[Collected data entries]
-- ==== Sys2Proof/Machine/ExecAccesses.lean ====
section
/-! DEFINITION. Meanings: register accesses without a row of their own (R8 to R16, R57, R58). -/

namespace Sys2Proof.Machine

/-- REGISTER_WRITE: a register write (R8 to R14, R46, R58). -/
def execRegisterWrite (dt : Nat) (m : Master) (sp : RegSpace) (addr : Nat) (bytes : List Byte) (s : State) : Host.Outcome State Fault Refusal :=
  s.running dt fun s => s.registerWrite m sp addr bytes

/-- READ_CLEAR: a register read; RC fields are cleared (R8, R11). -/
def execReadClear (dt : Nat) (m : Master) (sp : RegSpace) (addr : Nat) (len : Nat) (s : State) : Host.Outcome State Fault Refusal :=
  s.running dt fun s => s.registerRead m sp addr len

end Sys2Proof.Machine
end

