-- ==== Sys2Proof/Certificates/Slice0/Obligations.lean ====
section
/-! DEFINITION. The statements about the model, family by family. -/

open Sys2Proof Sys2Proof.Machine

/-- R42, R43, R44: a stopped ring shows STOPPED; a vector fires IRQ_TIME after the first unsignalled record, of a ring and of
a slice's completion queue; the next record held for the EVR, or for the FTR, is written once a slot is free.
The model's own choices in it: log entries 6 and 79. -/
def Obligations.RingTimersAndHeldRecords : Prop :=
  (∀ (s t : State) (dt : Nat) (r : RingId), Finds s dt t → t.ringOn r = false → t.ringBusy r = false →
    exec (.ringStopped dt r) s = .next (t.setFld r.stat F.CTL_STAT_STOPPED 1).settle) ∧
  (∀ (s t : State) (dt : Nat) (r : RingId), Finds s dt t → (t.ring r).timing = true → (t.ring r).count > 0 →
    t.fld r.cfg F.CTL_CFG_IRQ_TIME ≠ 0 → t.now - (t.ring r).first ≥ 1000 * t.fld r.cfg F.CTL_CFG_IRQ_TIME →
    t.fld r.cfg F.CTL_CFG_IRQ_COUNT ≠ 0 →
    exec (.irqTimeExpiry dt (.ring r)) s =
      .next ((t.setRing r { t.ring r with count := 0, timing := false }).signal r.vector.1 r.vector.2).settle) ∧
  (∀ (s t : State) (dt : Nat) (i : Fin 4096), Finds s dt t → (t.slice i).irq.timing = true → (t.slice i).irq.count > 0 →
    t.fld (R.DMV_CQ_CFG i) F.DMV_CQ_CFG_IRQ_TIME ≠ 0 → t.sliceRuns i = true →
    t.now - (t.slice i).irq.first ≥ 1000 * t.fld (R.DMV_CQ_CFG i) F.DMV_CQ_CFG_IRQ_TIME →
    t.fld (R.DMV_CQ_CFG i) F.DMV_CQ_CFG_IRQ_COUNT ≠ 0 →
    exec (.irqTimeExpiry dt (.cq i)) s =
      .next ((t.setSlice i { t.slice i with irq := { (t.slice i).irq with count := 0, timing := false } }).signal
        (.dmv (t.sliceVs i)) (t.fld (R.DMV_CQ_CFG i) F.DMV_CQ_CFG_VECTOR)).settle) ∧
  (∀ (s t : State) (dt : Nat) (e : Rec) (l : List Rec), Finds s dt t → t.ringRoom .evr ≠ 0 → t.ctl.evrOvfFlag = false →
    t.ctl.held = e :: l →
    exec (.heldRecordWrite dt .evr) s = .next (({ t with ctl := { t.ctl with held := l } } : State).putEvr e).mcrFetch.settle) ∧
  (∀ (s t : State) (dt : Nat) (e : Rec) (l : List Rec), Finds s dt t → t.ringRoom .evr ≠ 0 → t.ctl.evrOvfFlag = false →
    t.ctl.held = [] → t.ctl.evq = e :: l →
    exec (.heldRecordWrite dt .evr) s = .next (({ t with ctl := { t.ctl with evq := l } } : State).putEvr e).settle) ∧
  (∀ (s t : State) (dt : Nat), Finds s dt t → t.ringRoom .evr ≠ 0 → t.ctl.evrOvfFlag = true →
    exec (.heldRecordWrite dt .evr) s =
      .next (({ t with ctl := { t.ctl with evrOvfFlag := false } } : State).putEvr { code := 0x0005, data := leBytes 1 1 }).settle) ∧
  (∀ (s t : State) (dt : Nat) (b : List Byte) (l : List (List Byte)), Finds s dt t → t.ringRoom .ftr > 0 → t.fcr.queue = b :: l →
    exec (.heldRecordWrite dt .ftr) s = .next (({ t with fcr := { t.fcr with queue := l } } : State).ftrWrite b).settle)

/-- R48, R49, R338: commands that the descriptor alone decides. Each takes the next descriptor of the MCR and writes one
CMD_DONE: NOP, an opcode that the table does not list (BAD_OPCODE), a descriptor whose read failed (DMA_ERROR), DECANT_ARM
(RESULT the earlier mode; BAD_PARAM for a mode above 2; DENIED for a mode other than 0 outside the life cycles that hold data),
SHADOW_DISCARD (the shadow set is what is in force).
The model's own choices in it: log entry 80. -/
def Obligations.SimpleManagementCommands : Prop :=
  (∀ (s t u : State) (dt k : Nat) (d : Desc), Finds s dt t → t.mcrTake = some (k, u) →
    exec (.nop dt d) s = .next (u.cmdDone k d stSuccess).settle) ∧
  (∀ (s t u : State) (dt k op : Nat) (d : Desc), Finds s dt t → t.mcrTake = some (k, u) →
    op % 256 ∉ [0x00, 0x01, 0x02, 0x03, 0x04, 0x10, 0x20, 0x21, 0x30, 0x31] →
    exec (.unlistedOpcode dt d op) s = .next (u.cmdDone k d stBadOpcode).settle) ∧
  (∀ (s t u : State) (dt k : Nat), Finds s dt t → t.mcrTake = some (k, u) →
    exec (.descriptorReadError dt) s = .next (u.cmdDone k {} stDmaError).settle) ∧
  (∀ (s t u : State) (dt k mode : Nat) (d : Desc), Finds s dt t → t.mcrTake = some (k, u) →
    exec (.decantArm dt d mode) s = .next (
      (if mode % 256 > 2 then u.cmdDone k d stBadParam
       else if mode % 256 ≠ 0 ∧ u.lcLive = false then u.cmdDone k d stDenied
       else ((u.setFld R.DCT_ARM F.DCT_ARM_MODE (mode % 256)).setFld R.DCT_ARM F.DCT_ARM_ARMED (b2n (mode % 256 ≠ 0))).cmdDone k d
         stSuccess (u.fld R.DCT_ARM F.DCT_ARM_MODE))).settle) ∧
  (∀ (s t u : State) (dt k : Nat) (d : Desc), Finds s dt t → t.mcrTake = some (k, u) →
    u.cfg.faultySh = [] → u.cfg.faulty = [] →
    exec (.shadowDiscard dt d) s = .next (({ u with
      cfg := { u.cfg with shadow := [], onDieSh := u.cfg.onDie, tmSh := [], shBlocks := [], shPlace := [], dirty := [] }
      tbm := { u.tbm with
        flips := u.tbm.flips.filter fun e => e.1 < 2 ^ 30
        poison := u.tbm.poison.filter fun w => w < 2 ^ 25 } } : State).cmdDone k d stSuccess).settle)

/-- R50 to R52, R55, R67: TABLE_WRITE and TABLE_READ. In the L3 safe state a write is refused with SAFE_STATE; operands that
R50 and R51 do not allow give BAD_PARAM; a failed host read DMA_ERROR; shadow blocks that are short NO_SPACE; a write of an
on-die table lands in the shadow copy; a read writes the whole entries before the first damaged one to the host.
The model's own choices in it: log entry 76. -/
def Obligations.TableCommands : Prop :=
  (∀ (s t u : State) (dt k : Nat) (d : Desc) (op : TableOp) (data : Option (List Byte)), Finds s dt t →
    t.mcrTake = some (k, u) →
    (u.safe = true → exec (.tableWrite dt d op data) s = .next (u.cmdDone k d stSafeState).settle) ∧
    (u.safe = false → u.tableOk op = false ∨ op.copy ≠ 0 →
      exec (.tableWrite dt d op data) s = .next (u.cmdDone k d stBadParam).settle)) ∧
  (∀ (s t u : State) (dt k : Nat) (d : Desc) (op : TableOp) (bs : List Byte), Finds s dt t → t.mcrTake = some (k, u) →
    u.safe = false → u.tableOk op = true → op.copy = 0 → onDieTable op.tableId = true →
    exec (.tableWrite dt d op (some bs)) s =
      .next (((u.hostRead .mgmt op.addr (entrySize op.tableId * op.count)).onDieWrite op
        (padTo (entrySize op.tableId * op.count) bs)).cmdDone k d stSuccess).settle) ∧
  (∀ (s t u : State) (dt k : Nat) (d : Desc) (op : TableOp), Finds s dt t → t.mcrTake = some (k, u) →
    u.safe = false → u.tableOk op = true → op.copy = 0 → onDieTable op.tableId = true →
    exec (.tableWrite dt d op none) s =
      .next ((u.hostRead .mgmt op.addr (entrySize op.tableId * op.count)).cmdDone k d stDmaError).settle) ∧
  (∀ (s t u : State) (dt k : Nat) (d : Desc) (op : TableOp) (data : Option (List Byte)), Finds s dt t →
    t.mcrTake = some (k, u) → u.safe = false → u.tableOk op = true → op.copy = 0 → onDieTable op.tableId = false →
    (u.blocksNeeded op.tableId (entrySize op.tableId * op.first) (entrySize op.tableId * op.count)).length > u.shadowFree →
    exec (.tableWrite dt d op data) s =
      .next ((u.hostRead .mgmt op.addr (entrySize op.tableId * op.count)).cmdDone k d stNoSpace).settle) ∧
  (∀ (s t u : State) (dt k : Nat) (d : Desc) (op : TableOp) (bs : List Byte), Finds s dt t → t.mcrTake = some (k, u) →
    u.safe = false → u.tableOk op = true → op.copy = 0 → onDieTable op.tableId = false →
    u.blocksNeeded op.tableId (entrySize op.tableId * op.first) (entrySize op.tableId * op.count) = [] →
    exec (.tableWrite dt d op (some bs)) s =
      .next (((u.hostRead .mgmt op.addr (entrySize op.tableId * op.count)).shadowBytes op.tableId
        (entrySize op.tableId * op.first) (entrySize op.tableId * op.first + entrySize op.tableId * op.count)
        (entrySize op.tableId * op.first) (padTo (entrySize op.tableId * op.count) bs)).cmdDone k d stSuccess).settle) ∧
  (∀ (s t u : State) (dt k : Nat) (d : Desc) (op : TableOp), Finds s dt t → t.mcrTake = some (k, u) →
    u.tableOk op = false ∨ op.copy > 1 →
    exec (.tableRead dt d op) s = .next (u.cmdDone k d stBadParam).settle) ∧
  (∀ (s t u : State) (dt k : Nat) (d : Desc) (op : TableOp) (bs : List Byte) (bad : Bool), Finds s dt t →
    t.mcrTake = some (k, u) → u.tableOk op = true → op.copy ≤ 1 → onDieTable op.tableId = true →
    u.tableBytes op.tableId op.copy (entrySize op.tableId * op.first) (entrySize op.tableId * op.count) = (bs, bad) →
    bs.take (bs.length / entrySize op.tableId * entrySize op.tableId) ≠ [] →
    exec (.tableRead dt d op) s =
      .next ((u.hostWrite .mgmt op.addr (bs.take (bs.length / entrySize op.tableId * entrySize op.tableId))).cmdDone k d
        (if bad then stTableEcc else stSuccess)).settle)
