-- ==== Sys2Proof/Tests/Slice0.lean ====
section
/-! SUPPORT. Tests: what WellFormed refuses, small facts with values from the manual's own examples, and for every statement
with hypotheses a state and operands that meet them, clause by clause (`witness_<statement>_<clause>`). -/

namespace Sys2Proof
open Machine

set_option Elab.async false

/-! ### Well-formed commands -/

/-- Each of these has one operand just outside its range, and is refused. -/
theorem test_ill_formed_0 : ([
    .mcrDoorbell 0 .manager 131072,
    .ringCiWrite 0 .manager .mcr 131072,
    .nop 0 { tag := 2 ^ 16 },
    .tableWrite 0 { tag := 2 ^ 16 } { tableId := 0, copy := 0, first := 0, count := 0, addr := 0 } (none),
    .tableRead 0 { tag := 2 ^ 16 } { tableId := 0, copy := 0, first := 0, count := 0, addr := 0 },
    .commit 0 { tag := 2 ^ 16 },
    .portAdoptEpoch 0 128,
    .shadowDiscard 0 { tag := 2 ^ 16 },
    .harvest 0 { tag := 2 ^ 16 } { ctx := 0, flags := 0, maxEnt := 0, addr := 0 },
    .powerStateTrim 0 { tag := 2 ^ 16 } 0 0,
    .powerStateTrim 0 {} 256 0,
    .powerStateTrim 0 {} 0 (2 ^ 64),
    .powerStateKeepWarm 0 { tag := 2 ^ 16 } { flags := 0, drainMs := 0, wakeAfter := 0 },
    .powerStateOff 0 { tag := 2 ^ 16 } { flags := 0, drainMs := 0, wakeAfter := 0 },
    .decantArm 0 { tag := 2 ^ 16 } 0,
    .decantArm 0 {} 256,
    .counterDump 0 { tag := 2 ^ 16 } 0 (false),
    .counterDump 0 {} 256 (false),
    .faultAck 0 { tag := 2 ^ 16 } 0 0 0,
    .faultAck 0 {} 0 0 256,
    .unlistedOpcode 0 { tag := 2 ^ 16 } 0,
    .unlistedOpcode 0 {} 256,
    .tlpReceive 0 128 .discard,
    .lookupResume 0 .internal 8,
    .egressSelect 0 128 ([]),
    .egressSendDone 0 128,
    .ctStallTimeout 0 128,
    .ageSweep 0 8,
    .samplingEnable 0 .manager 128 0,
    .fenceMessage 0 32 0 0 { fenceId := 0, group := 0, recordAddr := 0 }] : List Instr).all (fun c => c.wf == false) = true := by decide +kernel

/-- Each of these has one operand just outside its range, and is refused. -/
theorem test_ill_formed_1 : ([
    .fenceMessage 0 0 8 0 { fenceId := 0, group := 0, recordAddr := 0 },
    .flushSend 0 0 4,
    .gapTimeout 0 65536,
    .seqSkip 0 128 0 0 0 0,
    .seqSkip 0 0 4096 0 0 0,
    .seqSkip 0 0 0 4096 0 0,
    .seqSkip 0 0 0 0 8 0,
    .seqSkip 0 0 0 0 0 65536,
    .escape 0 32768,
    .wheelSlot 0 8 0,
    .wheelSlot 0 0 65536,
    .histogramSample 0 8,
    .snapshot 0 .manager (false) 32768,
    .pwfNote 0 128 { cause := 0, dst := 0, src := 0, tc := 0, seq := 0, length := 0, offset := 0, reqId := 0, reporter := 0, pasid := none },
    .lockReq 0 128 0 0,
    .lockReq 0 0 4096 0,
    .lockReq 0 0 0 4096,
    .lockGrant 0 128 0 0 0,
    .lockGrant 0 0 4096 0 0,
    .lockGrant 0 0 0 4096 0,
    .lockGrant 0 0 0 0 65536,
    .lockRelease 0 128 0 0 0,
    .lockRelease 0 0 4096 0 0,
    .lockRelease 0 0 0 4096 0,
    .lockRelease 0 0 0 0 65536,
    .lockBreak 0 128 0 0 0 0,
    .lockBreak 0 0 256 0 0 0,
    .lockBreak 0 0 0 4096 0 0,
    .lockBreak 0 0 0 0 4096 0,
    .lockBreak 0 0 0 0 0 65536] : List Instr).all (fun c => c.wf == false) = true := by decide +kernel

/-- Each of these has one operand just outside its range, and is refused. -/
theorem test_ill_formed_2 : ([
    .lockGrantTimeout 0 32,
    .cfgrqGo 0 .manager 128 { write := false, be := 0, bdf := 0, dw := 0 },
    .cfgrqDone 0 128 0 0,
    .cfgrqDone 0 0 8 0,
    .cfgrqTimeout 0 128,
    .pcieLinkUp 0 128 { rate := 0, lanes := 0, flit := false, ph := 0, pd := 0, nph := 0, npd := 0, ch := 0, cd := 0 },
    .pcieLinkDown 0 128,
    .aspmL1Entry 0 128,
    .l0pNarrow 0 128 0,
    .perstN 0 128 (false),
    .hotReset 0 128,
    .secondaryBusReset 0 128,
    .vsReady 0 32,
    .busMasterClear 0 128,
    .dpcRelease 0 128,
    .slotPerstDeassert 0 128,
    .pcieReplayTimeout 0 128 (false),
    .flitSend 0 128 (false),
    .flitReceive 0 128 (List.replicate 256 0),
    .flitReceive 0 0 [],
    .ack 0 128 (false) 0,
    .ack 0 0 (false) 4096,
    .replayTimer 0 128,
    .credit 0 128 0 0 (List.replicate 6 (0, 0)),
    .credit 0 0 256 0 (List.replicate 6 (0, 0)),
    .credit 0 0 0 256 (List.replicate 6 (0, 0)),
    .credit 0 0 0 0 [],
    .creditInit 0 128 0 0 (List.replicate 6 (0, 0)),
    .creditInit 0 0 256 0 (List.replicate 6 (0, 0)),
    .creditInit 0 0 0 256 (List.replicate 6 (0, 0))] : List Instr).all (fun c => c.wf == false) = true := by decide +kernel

### Task
The answer must hold only the lines from the first line of the data through the line bearing "a slice's completion", returned exactly.

### Written response
-- ==== Sys2Proof/Machine/ExecAccesses.lean ====
section
/-! DEFINITION. Meanings: register accesses without a row of their own (R8 to R16, R57, R58). -/

namespace Sys2Proof.Machine

/-- REGISTER_WRITE: a register write (R8 to R14, R46, R58). -/
def execRegisterWrite (dt : Nat) (m : Master) (sp : RegSpace) (addr : Nat) (bytes : List Byte) (s : State) : Host.Outcome State Fault Refusal :=
  s.running dt fun s => s.registerWrite m sp addr bytes

/-- READ_CLEAR: a register read; RC fields are cleared (R8, R11). -/
def execReadClear (dt : Nat) (m : Master) (sp : RegSpace) (addr : Nat) (len : Nat) (s : State) : Host.Outcome State Fault Refusal :=
  s.running dt fun s => s.registerRead m sp addr len

end Sys2Proof.Machine
end

-- ==== Sys2Proof/Certificates/Slice0/Obligations.lean ====
section
/-! DEFINITION. The statements about the model, family by family. -/

open Sys2Proof Sys2Proof.Machine

/-- R42, R43, R44: a stopped ring shows STOPPED; a vector fires IRQ_TIME after the first unsignalled record, of a ring and of
a slice's completion queue; the next record held for the EVR, or for the FTR, is written once a slot is free.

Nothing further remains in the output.